When the cardinal’s away, corruption will play.
Gaius and Gigina have a new job. A Cardinal Moldine is in town, and one of Gaius’ old school buddies wants the two of them to be guides and bodyguards. This begs the question: why them? The Cardinal has his own staff of offensive Jushikists… Screw it. That word is dumb. He has his own staff of mages. Why did he leave them behind? Moldine dodges the meat of the question, telling them that his staff would “get in the way of (his) fun”. Well, if that isn’t suspicious…
Worse than that, Gaius has to tell his girlfriend Jiv that he can’t go with her to the festival with her. They were going to make a day of it. No way he can go with her now. The festival celebrates the Singing Princess, a noblewoman from long ago that liberated Eridana from foreign powers. The city goes all out, even using magic to do fireworks, which the cardinal loves. Gaius has a chat with Moldine about his motivations, and the holy man lays it all out. As long as the people are safe and happy, he is willing to lie, cheat, and murder to make that peace happen. The odd job mage is a bit concerned by that response. He’s also a bit surprised that the two of them are dismissed as soon as the cardinal reaches his hotel room. What is he up to?
Moldine meets with a shadowstepping spy named… well… Shadow. The two talk in riddles, in case anyone is listening. Whatever they are saying, it has to do with the serial mage-killer that’s been plaguing the city. Well, since they have some left, Gaius and his old buddy Halidel hit the bar. The discussion meanders from Gigina, to an old, illegal spell, to lost loved ones and how they drove these two men down very different paths. Gaius gets sloshed, so Gigina comes to literally pick him up. As he goes, he compliments the barkeep’s choice of furniture, remarking their alluring legs. Wait, so his thing for furniture isn’t an aesthetic, it’s a fetish?!? Okay, well, we all have our thing, I guess.

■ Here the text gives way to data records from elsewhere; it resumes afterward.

-- ==== Sys2Proof/Machine/Coppice.lean ====
section
/-! DEFINITION. Coppicing: a spare core takes a service position (R366 to R369, R487, Table 12.7). -/

namespace Sys2Proof.Machine

/-- Why core 16 is not free, as the spare state of a NO_SPARE record (R367, log 41); 0: it is free. -/
def State.spareState (s : State) (st : Nat) : Nat :=
  let x := s.stand st
  let c := s.core st 16
  if x.svc.valid ∨ x.pairA.isSome ∨ x.pairB.isSome then 1
  else if c.fenced then 2
  else if c.bankA.worn ∨ c.bankB.worn then 3
  else if x.coppice.isSome then 4
  else if !c.sliceOk then 5
  else 0
/-- Banks in COMPUTE for the positions of the module (Table 2.2): the pointer's, and both in capacity mode or a grace window. -/
def State.computeBanks (s : State) : List Bool :=
  if s.weights.capmode ∨ s.weights.sw.graceOpen then [false, true]
  else if s.weights.current = 0 then [] else [s.weights.ptrB]
/-- No spare for a coppicing (R367, R379): recorded; urgent: fault stop; planned: DEGRADED. -/
def State.noSpare (s : State) (st p : Nat) (urgent : Bool) : State :=
  let s := s.record 0x0105 0 (leBytes 1 p ++ leBytes 1 (s.spareState st)) st
  if urgent then s.faultStop 0x0105 else s.degrade
/-- Banks of core 16 enter WRITE for a coppicing (R368). -/
def State.spareWrite (s : State) (st : Nat) (bs : List Bool) : State :=
  s.modCore st 16 fun c => bs.foldl (fun c b => c.modBank b fun k => { k with st := .write }) c
/-- COPPICING_START (R367): urgent after a fence of the core in the position, planned while that core serves and was found faulty. -/
def State.coppiceStart (s : State) (st p : Nat) (urgent : Bool) : State :=
  let x := s.stand st
  let old := x.coreAt p
  if urgent ≠ ((s.core st old).fenced || (x.paired p && (s.core st 16).fenced)) ∨ (!urgent ∧ !(s.core st old).suspect) then s
  else match x.coppice with
    | some q =>
      if q.pos = p then s.modStand st fun x => { x with coppice := some { q with urgent := urgent || q.urgent } }
      else s.noSpare st p urgent
    | none =>
      if s.spareState st ≠ 0 then s.noSpare st p urgent
      else (s.modStand st fun x => { x with coppice := some { pos := p, old := old, urgent := urgent, start := s.time.tick } }).spareWrite
        st s.computeBanks
/-- COPPICING_START. -/
def execCoppicingStart (st : StandId) (p : Pos) (urgent : Bool) (s : State) : Res := .next (s.coppiceStart st p urgent)
/-- Banks of core 16 still to be written. -/
def State.spareLeft (s : State) (st : Nat) : List Bool := [false, true].filter fun b => decide (((s.core st 16).bank b).st = .write)
/-- One bank of the sparing: the spare's bank written from the master area, or (false) the spare marked FAILED (R368, R378). -/
def State.spareOne (s : State) (st : Nat) (q : Coppice) (b : Bool) : State × Bool :=
  let r := (s.masterRead b st q.pos).writeBank b st 16 ((s.shard b st).layout q.pos) (s.masterRow b st q.pos) false 0
  if r.2 then (r.1.setBankSt b st 16 .idle, true)
  else
    ((((r.1.setBankSt b st 16 .failed).modCore st 16 fun c => { c with sliceOk := false }).modStand st fun x => { x with coppice := none }).noSpare
      st q.pos q.urgent, false)
/-- Write the banks of a list; a bank that cannot be written is FAILED and ends the coppicing as one without a spare. -/
def State.spareGo (st : Nat) (q : Coppice) : List Bool → State → State
  | [], s => s.modStand st fun x =>
      { x with coppice := some { q with verified := true, micros := (s.time.tick - q.start) / 100 } }
  | b :: t, s => if (s.spareOne st q b).2 then State.spareGo st q t (s.spareOne st q b).1 else (s.spareOne st q b).1
/-- REPAIR_SEQUENCER_DONE (R368): every row of the spare's banks is written and verified. -/
def execRepairSequencerDone (st : StandId) (s : State) : Res :=
  match (s.stand st).coppice with
  | some q => if q.verified then .next s else .next (State.spareGo st q (s.spareLeft st) s)
  | none => .next s
/-- The shard of a bank is written again at one position, from its master area (R487, Table 9.10). -/
def State.rewriteAt (s : State) (b : Bool) (st p : Nat) : State :=
  if (s.version b).epoch ≠ 0 ∧ ((s.shard b st).st = .verified ∨ (s.shard b st).st = .writing ∨ (s.shard b st).st = .arrived) then
    (s.modShard b st fun h => { h with st := .writing, done := h.done &&& ~~~(BitVec.ofNat 16 (2 ^ p)) }).pumpWrites
  else s
/-- The spare fills the position at a boundary (R369). -/
def State.switchIn (s : State) (st : Nat) (q : Coppice) : State :=
  let bs := s.computeBanks
  let others := [false, true].filter fun b => !bs.contains b
  let s := s.modCore st 16 fun c =>
    let c := bs.foldl (fun c b => c.modBank b fun k => { k with st := .compute }) c
    let c := others.foldl (fun c b => c.modBank b fun k => { k with st := .empty }) c
    { c with bptrB := s.weights.ptrB, capmode := s.weights.capmode, slot0 := {}, slot1 := {}, acc := [] }
  let s := s.modStand st fun x => { x with svc := { fenced := q.old, valid := true, spos := q.pos }, coppice := none }
  let s := others.foldl (fun s b => s.rewriteAt b st q.pos) s
  (s.count (if q.urgent then 0x540004 else 0x540005)).record 0x0104 3
    (leBytes 1 q.pos ++ leBytes 1 q.old ++ leBytes 1 (b2n (!q.urgent)) ++ leBytes 4 q.micros) st
/-- A coppicing at a boundary: a bank that entered COMPUTE meanwhile is written before the switch (Table 9.10). -/
def State.coppiceBoundary (s : State) (st : Nat) : State :=
  match (s.stand st).coppice with
  | none => s
  | some q =>
    if !q.verified then s
    else
      let missing := s.computeBanks.filter fun b => decide (((s.core st 16).bank b).st ≠ .idle)
      if missing = [] then s.switchIn st q
      else (s.modStand st fun x => { x with coppice := some { q with verified := false } }).spareWrite st missing
/-- A WARM reset restarts a coppicing (Table 12.7): the spare's banks are EMPTY and written again. -/
def State.coppiceRestart (s : State) (st : Nat) : State :=
  match (s.stand st).coppice with
  | none => s
  | some q => (s.modStand st fun x => { x with coppice := some { q with verified := false, start := s.time.tick } }).spareWrite
      st s.computeBanks

end Sys2Proof.Machine
end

As they walk home, they run into the serial killer. She is Nidvork, and she’s looking for her husband’s killer. Husband? They don’t know who she’s talking about. Her magic is something potent, though, and she regenerates to boot. They barely manage to escape with their lives, but not with empty hands. A bit of her was left behind on Gigina’s sword.
This episode builds the plot a bit before things really get moving later on. That, unfortunately, means that it isn’t exceptionally exciting. It doesn’t bother at hinting anything either. There are definitely two factions in the holy city, and they aren’t friendly with each other. I find it disquieting that the legislative body of this country is its church. It’s rather rare to see a religious organization that isn’t corrupt as crap when it becomes the government. Since we see spies, assassins, and factions in this one, it looks like it’s going the same way.
We get a bit of time to see how the two main characters actually interact. They despise each other and only work together out of necessity. While they claim that they are unsuitable as a team, due to opposite approaches to a problem, that actually makes them a solid pair. Gaius is a caster. He needs a tank to aggro the enemy for him. Gigina is powerful but lacks versatility and control of the battlefield. Together, they have everything they need. Except for a healer.
Still, they look out for each other, just in different ways. This kind of relationship has been played out a dozen times in shows, so it isn’t all that revolutionary. At least it isn’t a rip off of the relationship of the Elrics from FMA or the crew of the Bebop from Cowboy Bebop. It would be all too easy to pull either one in this setting.
Unfortunately, all this animosity in the main partners and suspicion with the supporting cast leads to the big problem of this show. Nobody knows how to emote. Sure, they aren’t monotonous. They have a cadence to how they talk, but they all have a single emotional state. That’s not just a problem with the voice acting. The characters don’t change their facial expressions at all. Gaius doesn’t so much as raise an eyebrow at the cardinal admitting to murder. This series has the potential to have great dialogue and character interaction but wastes it all with emotionless, self-important blah. The voice actors have little with which to work without it looking horribly off, but at the same time, they aren’t being terribly creative with their emoting. They sound like people reading a script, and that’s sad.
Between a slower plot and emotionless dialogue, this series is looking less like a late-comer to the nineties anime era, and more like a snooze. Pick up the pace or move your face! You get six immovable masks out of ten!